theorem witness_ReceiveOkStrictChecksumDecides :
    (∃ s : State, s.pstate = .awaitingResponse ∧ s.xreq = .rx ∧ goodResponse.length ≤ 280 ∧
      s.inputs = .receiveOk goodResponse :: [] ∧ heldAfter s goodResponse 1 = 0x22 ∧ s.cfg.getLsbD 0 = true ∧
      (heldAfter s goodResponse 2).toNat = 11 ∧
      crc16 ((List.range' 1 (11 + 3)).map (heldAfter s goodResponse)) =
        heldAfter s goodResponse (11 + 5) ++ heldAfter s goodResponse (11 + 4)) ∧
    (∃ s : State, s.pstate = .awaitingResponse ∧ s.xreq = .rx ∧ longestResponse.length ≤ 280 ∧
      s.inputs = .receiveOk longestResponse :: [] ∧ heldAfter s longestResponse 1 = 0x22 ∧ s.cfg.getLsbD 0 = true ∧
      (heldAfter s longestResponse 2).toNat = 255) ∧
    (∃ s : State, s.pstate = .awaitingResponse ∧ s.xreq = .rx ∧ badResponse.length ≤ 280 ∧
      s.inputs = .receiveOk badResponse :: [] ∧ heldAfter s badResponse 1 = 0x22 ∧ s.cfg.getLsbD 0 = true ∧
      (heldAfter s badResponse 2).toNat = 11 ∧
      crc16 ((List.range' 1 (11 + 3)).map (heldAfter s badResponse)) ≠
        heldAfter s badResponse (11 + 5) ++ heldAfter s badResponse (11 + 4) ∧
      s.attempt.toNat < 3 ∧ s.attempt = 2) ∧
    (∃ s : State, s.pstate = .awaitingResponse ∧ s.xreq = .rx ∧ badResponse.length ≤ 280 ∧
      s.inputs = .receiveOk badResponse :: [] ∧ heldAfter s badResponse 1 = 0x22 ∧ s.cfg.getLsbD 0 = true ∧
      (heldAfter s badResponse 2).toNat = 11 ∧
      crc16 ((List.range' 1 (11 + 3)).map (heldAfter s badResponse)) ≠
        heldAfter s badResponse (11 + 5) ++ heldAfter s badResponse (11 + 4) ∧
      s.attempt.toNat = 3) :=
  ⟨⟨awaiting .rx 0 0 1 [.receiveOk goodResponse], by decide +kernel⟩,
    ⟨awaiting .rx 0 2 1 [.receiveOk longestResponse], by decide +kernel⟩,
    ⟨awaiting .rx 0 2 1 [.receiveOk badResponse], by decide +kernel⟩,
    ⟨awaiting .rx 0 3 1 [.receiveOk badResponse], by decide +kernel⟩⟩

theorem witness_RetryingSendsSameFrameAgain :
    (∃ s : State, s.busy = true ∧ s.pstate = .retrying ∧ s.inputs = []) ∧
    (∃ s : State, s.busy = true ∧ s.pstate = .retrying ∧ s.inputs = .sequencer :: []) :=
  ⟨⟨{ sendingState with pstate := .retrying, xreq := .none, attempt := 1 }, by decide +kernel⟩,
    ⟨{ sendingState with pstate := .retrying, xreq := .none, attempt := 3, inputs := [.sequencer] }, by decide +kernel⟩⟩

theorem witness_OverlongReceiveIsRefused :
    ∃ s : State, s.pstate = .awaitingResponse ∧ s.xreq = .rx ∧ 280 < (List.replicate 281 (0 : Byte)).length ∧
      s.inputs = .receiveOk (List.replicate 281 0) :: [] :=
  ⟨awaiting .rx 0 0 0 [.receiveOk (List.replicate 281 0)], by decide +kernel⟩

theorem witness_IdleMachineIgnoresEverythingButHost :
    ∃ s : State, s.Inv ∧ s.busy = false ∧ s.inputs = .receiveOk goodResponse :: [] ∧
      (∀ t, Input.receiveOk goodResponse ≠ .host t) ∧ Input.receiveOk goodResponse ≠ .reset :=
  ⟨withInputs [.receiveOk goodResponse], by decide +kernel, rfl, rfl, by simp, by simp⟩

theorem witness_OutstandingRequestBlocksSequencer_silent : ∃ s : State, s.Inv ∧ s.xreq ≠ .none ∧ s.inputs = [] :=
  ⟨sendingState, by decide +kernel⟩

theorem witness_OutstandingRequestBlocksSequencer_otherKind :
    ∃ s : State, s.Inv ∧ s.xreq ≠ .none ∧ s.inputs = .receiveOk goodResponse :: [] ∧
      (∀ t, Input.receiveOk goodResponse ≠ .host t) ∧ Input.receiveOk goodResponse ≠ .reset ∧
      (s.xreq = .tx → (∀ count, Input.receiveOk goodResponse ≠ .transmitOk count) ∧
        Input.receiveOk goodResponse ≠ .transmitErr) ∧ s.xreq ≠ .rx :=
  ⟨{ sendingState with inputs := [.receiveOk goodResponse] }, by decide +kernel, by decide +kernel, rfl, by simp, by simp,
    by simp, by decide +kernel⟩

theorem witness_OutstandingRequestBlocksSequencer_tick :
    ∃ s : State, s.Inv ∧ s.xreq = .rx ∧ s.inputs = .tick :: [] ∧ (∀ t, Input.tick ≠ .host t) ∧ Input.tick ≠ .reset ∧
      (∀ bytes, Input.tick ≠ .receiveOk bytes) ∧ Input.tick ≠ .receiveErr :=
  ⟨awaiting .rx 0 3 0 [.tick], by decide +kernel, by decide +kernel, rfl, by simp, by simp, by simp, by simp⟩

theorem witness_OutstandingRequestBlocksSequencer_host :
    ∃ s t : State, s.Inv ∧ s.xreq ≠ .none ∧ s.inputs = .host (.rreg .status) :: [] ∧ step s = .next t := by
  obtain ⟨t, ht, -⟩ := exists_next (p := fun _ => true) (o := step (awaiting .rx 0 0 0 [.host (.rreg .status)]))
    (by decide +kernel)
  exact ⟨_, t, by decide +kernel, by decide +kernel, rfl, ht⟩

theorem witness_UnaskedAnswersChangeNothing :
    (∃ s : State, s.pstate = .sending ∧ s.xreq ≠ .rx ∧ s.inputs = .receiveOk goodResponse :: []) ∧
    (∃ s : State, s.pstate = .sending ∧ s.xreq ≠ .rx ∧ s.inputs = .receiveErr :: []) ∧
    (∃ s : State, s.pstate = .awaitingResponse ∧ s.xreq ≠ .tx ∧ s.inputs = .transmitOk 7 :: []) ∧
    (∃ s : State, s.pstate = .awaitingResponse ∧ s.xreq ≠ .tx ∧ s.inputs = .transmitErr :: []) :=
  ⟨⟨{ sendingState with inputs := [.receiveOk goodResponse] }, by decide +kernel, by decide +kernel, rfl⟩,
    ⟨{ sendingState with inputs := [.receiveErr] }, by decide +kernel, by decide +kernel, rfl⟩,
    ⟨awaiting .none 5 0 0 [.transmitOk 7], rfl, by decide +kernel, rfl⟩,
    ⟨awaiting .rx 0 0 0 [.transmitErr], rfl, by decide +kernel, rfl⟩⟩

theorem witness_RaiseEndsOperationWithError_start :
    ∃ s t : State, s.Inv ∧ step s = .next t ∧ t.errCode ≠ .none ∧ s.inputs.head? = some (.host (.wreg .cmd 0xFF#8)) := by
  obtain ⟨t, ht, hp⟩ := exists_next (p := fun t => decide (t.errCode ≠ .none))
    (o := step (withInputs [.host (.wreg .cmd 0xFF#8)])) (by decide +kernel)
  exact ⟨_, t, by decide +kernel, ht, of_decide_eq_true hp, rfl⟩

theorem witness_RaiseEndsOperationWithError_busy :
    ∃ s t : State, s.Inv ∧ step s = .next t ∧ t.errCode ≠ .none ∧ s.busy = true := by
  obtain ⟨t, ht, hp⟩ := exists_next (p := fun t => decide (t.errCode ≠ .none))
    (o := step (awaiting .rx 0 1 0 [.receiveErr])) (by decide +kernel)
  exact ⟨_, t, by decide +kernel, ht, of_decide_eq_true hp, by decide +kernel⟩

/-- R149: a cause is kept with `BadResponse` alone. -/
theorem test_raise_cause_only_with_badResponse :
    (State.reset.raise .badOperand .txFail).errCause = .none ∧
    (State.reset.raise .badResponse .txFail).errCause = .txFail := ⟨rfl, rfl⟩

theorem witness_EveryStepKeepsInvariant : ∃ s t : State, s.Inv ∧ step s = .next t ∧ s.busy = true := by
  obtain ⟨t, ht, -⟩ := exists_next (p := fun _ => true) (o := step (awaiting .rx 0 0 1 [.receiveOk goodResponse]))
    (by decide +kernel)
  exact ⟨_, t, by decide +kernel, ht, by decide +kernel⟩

---

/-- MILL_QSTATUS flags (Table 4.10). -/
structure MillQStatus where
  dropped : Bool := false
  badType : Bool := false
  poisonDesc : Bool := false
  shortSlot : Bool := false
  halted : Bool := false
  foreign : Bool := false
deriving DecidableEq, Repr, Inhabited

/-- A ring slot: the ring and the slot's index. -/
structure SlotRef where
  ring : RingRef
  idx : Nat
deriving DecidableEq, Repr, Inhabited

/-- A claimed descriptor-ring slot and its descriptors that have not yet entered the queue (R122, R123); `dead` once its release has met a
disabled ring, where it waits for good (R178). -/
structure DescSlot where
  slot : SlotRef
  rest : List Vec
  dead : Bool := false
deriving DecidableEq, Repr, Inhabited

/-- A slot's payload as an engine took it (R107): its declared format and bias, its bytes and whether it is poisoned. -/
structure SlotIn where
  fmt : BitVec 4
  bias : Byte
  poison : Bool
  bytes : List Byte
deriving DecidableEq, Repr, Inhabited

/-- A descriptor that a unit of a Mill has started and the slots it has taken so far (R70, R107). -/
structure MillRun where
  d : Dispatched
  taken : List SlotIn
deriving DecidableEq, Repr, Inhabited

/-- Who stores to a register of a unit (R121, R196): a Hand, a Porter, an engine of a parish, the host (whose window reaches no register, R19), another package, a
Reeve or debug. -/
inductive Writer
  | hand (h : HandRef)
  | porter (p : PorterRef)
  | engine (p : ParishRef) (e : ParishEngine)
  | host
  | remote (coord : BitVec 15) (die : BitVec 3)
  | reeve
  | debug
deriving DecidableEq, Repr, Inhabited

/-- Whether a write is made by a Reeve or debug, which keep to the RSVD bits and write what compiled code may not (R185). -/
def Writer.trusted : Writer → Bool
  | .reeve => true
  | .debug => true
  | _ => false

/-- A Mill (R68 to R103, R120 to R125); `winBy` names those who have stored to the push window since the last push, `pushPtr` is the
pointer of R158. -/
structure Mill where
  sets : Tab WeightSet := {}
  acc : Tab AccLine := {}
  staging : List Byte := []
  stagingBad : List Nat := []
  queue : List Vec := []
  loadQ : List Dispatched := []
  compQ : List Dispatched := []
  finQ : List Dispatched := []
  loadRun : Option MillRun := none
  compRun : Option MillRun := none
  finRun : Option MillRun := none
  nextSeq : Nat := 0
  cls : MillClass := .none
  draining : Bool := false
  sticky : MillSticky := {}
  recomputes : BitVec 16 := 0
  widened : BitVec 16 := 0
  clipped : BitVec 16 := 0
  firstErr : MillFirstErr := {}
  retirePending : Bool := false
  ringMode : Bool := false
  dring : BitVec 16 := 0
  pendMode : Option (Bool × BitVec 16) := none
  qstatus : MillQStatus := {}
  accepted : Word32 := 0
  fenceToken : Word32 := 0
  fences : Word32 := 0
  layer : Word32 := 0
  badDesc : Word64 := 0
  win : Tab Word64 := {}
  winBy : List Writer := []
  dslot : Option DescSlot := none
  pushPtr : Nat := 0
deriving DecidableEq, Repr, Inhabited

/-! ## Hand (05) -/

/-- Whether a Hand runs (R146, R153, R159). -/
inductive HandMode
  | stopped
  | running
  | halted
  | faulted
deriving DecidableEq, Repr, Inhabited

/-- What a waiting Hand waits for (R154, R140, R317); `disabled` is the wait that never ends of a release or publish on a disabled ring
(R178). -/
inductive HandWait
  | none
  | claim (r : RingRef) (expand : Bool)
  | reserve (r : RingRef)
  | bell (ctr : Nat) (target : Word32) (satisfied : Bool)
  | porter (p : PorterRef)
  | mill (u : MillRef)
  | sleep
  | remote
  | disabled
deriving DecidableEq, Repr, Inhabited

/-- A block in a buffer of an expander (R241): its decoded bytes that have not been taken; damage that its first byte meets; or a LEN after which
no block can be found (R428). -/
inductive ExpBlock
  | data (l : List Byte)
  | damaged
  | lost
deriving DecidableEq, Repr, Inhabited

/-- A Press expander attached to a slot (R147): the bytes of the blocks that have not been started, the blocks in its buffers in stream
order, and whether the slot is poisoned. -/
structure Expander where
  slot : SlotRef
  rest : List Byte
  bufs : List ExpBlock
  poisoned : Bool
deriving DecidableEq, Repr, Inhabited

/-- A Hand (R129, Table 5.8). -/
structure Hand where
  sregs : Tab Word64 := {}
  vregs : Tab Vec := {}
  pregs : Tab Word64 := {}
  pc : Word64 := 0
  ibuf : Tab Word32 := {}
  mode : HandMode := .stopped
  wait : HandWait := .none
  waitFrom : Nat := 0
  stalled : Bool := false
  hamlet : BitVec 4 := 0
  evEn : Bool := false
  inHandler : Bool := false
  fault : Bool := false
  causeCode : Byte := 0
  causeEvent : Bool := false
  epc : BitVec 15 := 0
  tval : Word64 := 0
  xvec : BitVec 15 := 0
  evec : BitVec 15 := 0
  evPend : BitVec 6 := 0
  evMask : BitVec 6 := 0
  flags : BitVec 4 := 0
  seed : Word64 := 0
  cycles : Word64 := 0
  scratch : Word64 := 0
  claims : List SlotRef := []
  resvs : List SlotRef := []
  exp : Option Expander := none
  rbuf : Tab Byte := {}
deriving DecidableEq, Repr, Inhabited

* * *

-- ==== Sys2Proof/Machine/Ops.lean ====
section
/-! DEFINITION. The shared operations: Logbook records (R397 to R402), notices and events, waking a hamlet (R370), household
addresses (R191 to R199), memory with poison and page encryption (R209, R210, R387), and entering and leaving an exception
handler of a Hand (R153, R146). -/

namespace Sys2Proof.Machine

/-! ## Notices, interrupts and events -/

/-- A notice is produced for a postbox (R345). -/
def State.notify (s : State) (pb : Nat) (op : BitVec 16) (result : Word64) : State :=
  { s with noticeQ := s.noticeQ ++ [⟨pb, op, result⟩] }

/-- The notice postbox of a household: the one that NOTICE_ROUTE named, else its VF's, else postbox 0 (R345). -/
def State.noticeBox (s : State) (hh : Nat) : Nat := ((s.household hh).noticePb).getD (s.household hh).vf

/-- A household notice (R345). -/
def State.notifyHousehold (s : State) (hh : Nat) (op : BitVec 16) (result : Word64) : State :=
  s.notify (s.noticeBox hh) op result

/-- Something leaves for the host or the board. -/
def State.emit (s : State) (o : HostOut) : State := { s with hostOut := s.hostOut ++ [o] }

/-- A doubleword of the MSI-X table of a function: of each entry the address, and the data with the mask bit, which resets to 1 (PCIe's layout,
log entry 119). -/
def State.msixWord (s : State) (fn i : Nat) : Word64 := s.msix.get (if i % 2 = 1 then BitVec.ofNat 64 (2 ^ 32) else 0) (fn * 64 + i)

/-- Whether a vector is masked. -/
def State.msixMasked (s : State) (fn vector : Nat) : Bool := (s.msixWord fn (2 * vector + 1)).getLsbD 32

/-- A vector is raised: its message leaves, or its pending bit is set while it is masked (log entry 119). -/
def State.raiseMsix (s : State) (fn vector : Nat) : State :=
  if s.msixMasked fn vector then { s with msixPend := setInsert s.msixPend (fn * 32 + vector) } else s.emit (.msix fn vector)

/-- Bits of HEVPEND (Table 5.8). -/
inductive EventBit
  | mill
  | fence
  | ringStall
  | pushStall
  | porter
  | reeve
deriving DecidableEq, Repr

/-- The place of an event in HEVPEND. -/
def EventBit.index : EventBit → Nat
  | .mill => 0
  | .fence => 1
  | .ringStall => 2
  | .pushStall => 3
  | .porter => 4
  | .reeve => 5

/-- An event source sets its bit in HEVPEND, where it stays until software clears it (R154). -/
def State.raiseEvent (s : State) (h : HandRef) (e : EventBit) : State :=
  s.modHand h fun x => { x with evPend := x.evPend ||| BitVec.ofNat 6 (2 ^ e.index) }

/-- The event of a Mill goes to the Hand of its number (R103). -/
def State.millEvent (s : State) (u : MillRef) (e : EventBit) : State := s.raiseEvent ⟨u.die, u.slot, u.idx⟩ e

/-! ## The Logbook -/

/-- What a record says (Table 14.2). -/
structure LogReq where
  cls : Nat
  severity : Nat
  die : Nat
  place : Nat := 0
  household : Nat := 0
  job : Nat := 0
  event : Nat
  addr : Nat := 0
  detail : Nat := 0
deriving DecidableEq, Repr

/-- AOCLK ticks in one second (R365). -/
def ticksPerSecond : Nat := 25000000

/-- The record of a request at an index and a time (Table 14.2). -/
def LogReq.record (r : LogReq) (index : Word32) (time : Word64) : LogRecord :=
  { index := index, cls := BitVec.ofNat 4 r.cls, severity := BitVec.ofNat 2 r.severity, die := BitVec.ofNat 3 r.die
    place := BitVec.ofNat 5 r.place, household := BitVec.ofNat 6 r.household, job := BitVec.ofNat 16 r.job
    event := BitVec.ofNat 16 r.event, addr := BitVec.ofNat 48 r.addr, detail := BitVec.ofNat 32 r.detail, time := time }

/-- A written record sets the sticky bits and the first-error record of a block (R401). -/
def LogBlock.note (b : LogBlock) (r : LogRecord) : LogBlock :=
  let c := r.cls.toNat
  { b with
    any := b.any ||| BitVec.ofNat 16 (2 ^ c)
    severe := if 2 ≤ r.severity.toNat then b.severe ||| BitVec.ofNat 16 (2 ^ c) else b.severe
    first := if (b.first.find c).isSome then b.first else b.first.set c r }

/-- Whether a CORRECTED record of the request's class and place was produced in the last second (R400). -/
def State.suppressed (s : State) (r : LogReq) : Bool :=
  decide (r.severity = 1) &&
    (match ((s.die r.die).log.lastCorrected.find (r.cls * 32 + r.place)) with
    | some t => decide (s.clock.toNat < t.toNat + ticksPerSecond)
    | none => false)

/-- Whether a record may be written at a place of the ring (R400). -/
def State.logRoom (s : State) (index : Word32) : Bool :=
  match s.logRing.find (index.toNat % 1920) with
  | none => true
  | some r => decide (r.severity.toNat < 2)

■ Problem description ■
Each line of the entries above that includes "match" counts once; state how many such lines there are, with the number as the only answer.

■ Result of this exercise ■
2